# Textual Analysis and Retrieval System (TARS) - Extracting Text from Word Documents 
The following notebook code extracts text from a word document, like outlined in section 3.1 of the accompanying research discussion paper [AI-driven Information Retrieval from Liaison: The Reserve Bank of Australia’s New Tool](https://www.google.com). An example document is contained in the Data folder inside this directory. The following code:
1. Parses DOCX document
2. Iterates over Paragraph or Table and retrieves the texts and styles for each.
3. Cleans up text (e.g. removing empty strings)
4. Uses heuristics to assign text as "BODY", "HEADING", "TABLE" or "UNKNOWN"
5. Creates an additional column identifying which heading the text is under.

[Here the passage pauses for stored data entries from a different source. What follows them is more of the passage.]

/-- A host write stores the word in a R/W register, and is ignored at a read-only or reserved address
(10_state.md R22, 20_memory.md R64): no effect, no error. -/
def Obligations.HostWriteFollowsRegisterMap : Prop :=
  ∀ (s : State) (v : Word),
    let writes (a : HostAddr) (t : State) : Prop := ∀ rest, s.pending = .hostWrite a v :: rest →
      step s = .next { t with pending := rest }
    writes 0x0002#16 { s with note := v } ∧
    writes 0x0003#16 { s with args := { s.args with maxBlk := v } } ∧
    writes 0x0004#16 { s with args := { s.args with fsLo := v } } ∧
    writes 0x0005#16 { s with args := { s.args with fsHi := v } } ∧
    writes 0x0006#16 { s with args := { s.args with coef := { s.args.coef with b0 := v } } } ∧
    writes 0x0007#16 { s with args := { s.args with coef := { s.args.coef with b1 := v } } } ∧
    writes 0x0008#16 { s with args := { s.args with coef := { s.args.coef with b2 := v } } } ∧
    writes 0x0009#16 { s with args := { s.args with coef := { s.args.coef with a1 := v } } } ∧
    writes 0x000A#16 { s with args := { s.args with coef := { s.args.coef with a2 := v } } } ∧
    (∀ a : HostAddr, a.toNat = 0x1 ∨ (0xB ≤ a.toNat ∧ a.toNat < 0x4000) ∨ 0xC000 ≤ a.toNat ∨
      (0x4000 ≤ a.toNat ∧ a.toNat < 0x8000 ∧ 0x4000 + s.cfg.bufCap ≤ a.toNat) ∨
      (0x8000 ≤ a.toNat ∧ a.toNat < 0xC000 ∧ 0x8000 + s.cfg.bufCap ≤ a.toNat) → writes a s)

/-- A host write of a buffer word (10_state.md R42, 20_memory.md R63): that word then reads as
written, every other word reads as before, and nothing else changes. -/
def Obligations.HostWriteOfBufferWord : Prop :=
  ∀ (s : State) (c : Channel) (i : Nat) (v : Word) (rest : List Event),
    i < s.cfg.bufCap → s.cfg.bufCap ≤ 16384 →
    s.pending = .hostWrite (BitVec.ofNat 16 (bufBase c + i)) v :: rest →
      ∃ t, step s = .next t ∧ t = { s with pending := rest, buf := t.buf } ∧
        t.buf.find (bufBase c + i) = some v ∧
        ∀ a, a ≠ bufBase c + i → t.buf.find a = s.buf.find a

/-- A host read of a buffer word (20_memory.md R63, R65, R79): a stored word is returned and nothing
else changes, so the read may be repeated with the same result; a word that nothing has stored gives
the next free draw, which stores nothing. -/
def Obligations.HostReadOfBufferWord : Prop :=
  ∀ (s : State) (c : Channel) (i : Nat) (rest : List Event),
    i < s.cfg.bufCap → s.cfg.bufCap ≤ 16384 →
    s.pending = .hostRead (BitVec.ofNat 16 (bufBase c + i)) :: rest →
      (∀ v, s.buf.find (bufBase c + i) = some v →
        step s = .next { s with pending := rest, hostReply := some v }) ∧
      (s.buf.find (bufBase c + i) = none →
        step s = .next { s with
          pending := rest
          hostReply := some (Config.freeWord s.draws)
          draws := s.draws + 1 })

/-- The layout of STATUS (10_state.md R25) with its reserved bits 0 (R32). -/
def Obligations.StatusWordLayout : Prop :=
  ∀ st : Status,
    st.word.getLsbD 0 = st.prep ∧ st.word.getLsbD 1 = st.run.ch0 ∧ st.word.getLsbD 2 = st.run.ch1 ∧
    st.word.getLsbD 3 = st.fclamp ∧ st.word.getLsbD 4 = st.fsclamp ∧
    st.word.extractLsb' 5 3 = 0#3 ∧ st.word.getLsbD 8 = st.err ∧
    st.word.extractLsb' 9 3 = 0#3 ∧ st.word.extractLsb' 12 4 = st.ecode ∧
    st.word.extractLsb' 16 16 = 0#16

/-- The control port (20_memory.md R69): a control write stores the word in NOTE, which the host reads
at 0x0002; a control read returns NOTE; neither does anything else, so neither executes a command. -/
def Obligations.ControlPortReachesNote : Prop :=
  ∀ (s : State) (rest : List Event),
    (∀ v, s.pending = .ctrlWrite v :: rest → step s = .next { s with pending := rest, note := v }) ∧
    (s.pending = .ctrlRead :: rest →
      step s = .next { s with pending := rest, ctrlReply := some s.note }) ∧
    (s.pending = .hostRead 0x0002#16 :: rest →
      step s = .next { s with pending := rest, hostReply := some s.note })

/-- `START r, m` (30_encoding.md R90) is four accesses that end as PREPARE does on the arguments they
wrote; with a legal block size, on a block without a recorded error, it is a safe run (60_exceptions.md
R208) that leaves the block prepared (70_reset_and_hazards.md R233). -/
def Obligations.StartPreparesTheBlock : Prop :=
  ∀ (s : State) (r : F64) (m : Word), s.pending = [] →
    Host.Core.run core 4 (s.load [.start r m]) =
      exec .prepare { s with
        args := { s.args with fsLo := loWord r, fsHi := hiWord r, maxBlk := m } } ∧
    (s.clean = true → 1 ≤ m.toNat → m.toNat ≤ s.cfg.bufCap →
      ∃ t, SafeRun 4 (s.load [.start r m]) t ∧ t.status.prep = true)

/-! ## Reset -/

/-- The power-on values of 10_state.md R44, no buffer word stored (70_reset_and_hazards.md R230), in
`State.reset` and after every power-on event; the configuration is kept. -/
def Obligations.PowerOnValues : Prop :=
  let resetValues (t : State) : Prop :=
    t.status = ⟨false, ⟨false, false⟩, false, false, false, 0#4⟩ ∧ t.status.word = 0#32 ∧
    t.note = 0#32 ∧
    t.args = ⟨0#32, 0#32, 0#32, ⟨0#32, 0#32, 0#32, 0#32, 0#32⟩⟩ ∧ t.fs = 0#64 ∧ t.maxBlk = 0#32 ∧
    (∀ c, t.coef.get c = ⟨0x3F800000#32, 0#32, 0#32, 0#32, 0#32⟩) ∧
    (∀ c, t.hist.get c = ⟨0#32, 0#32, 0#32, 0#32⟩) ∧ ∀ a, t.buf.find a = none
  resetValues State.reset ∧
  ∀ (s : State) (rest : List Event), s.pending = .powerOn :: rest →
    ∃ t, step s = .next t ∧ resetValues t ∧ t.cfg = s.cfg ∧ t.pending = rest

/-- SRST leaves the state of a power-on, except that power-on sets NOTE to 0 and keeps no buffer word,
and SRST keeps both (43_control.md R192).  The model's own fields are kept too (logs 2, 5, 7). -/
def Obligations.SrstIsPowerOnButNoteAndBuffers : Prop :=
  ∀ (s : State) (rest : List Event), s.pending = .powerOn :: rest →
    ∃ t, step s = .next t ∧ t.note = 0#32 ∧ (∀ a, t.buf.find a = none) ∧
      exec .srst s = .next { t with
        note := s.note
        buf := s.buf
        pending := s.pending
        hostReply := s.hostReply
        ctrlReply := s.ctrlReply
        draws := s.draws }

/-! ## What each command does -/

/-- NOP (43_control.md R190) has no effect in any state, nor has the write of its word but that the
access is done; a word with OP = 0 and any other bit set is illegal. -/
def Obligations.NopHasNoEffect : Prop :=
  (∀ s : State, exec .nop s = .next s) ∧
  (∀ (s : State) (rest : List Event), s.pending = .hostWrite 0x0000#16 0x00000000#32 :: rest →
    step s = .next { s with pending := rest }) ∧
  ∀ w : Word, w.extractLsb' 0 4 = 0#4 → w ≠ 0x00000000#32 → ∃ why, decode w = .error why

/-- SRST (43_control.md R191): its word, each register it writes and nothing else, and that it is the
only command that clears ERR and ECODE. -/
def Obligations.SrstResetsRegisters : Prop :=
  decode 0x0000000F#32 = .ok .srst ∧
  (∀ (i : Instr) (s t : State), i ≠ .srst → exec i s = .next t →
    (s.status.err = true → t.status.err = true) ∧
      (s.status.ecode ≠ 0#4 → t.status.ecode = s.status.ecode)) ∧
  ∀ s : State, exec .srst s = .next { s with
    status := ⟨false, ⟨false, false⟩, false, false, false, 0#4⟩
    args := ⟨0#32, 0#32, 0#32, ⟨0#32, 0#32, 0#32, 0#32, 0#32⟩⟩
    fs := 0#64
    maxBlk := 0#32
    coef := ⟨⟨0x3F800000#32, 0#32, 0#32, 0#32, 0#32⟩, ⟨0x3F800000#32, 0#32, 0#32, 0#32, 0#32⟩⟩
    hist := ⟨⟨0#32, 0#32, 0#32, 0#32⟩, ⟨0#32, 0#32, 0#32, 0#32⟩⟩ }

/-- PREPARE on a legal block size (42_channel_filter.md R150, R151, R154), prepared or not: the
clamped rate, the block size, zero histories, RUN clear, PREP set, one designed set in both channels,
and nothing else. -/
def Obligations.PrepareConfiguresAndDesigns : Prop :=
  ∀ s : State, 1 ≤ s.args.maxBlk.toNat → s.args.maxBlk.toNat ≤ s.cfg.bufCap →
    let r := clampFs s.cfg.fsMin s.cfg.fsMax (s.args.fsHi ++ s.args.fsLo : BitVec 64)
    let p := resolve s.cfg.fBypass s.note
    let d := design s.cfg.clampRatio p.1 p.2 r.1
    exec .prepare s = .next { s with
      fs := r.1
      maxBlk := s.args.maxBlk
      hist := ⟨⟨0#32, 0#32, 0#32, 0#32⟩, ⟨0#32, 0#32, 0#32, 0#32⟩⟩
      coef := ⟨d.1, d.1⟩
      status := { s.status with prep := true, run := ⟨false, false⟩, fclamp := d.2, fsclamp := r.2 } }

/-- PREPARE on a block size of 0 or above BUF_CAP raises MAXBLK_RANGE and leaves the block unchanged,
prepared or not (42_channel_filter.md R151, 60_exceptions.md R203). -/
def Obligations.PrepareRejectsBlockSize : Prop :=
  ∀ s : State, s.args.maxBlk.toNat = 0 ∨ s.cfg.bufCap < s.args.maxBlk.toNat →
    exec .prepare s = .next { s with status := { s.status with
      err := true
      ecode := if s.status.ecode = 0#4 then 4#4 else s.status.ecode } }

/-- PREPARE is idempotent (42_channel_filter.md R153). -/
def Obligations.PrepareIsIdempotent : Prop :=
  ∀ s t : State, exec .prepare s = .next t → exec .prepare t = .next t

The output is a dataframe containing text and extracted metadata as outlined above. This text would then be run through enrichment, like is done in `TARS_Enrichment.ipynb`

In [None]:
import pandas as pd
from TARSutils import DocXNote, clean_content, detect_content_type, add_last_heading_column

pd.set_option('display.max_colwidth', None)

In [None]:
## Initialise DocX extraction object
docs = DocXNote()

In [None]:
## Load Doc into session and parse content into a dataframe
extracted_content = docs.parse("Data/Example Liaison Summary Note.docx")
## Create file_id column (in practice, this would be assigned programatically or from a document directory)
extracted_content["file_id"] = 123456

In [None]:
## Check content
extracted_content.head()

In [None]:
## Remove duplicate, empty and outdated rows.
content = clean_content(extracted_content)
content.head()

In [None]:
## Apply heuristics to get content type. E.g. string length, capitalisation, and punctuation traits known to exists in liaison summary notes.
content = detect_content_type(content)
content.head()

In [None]:
## add_last_heading_column content type assignment from previous step
content = add_last_heading_column(content)
content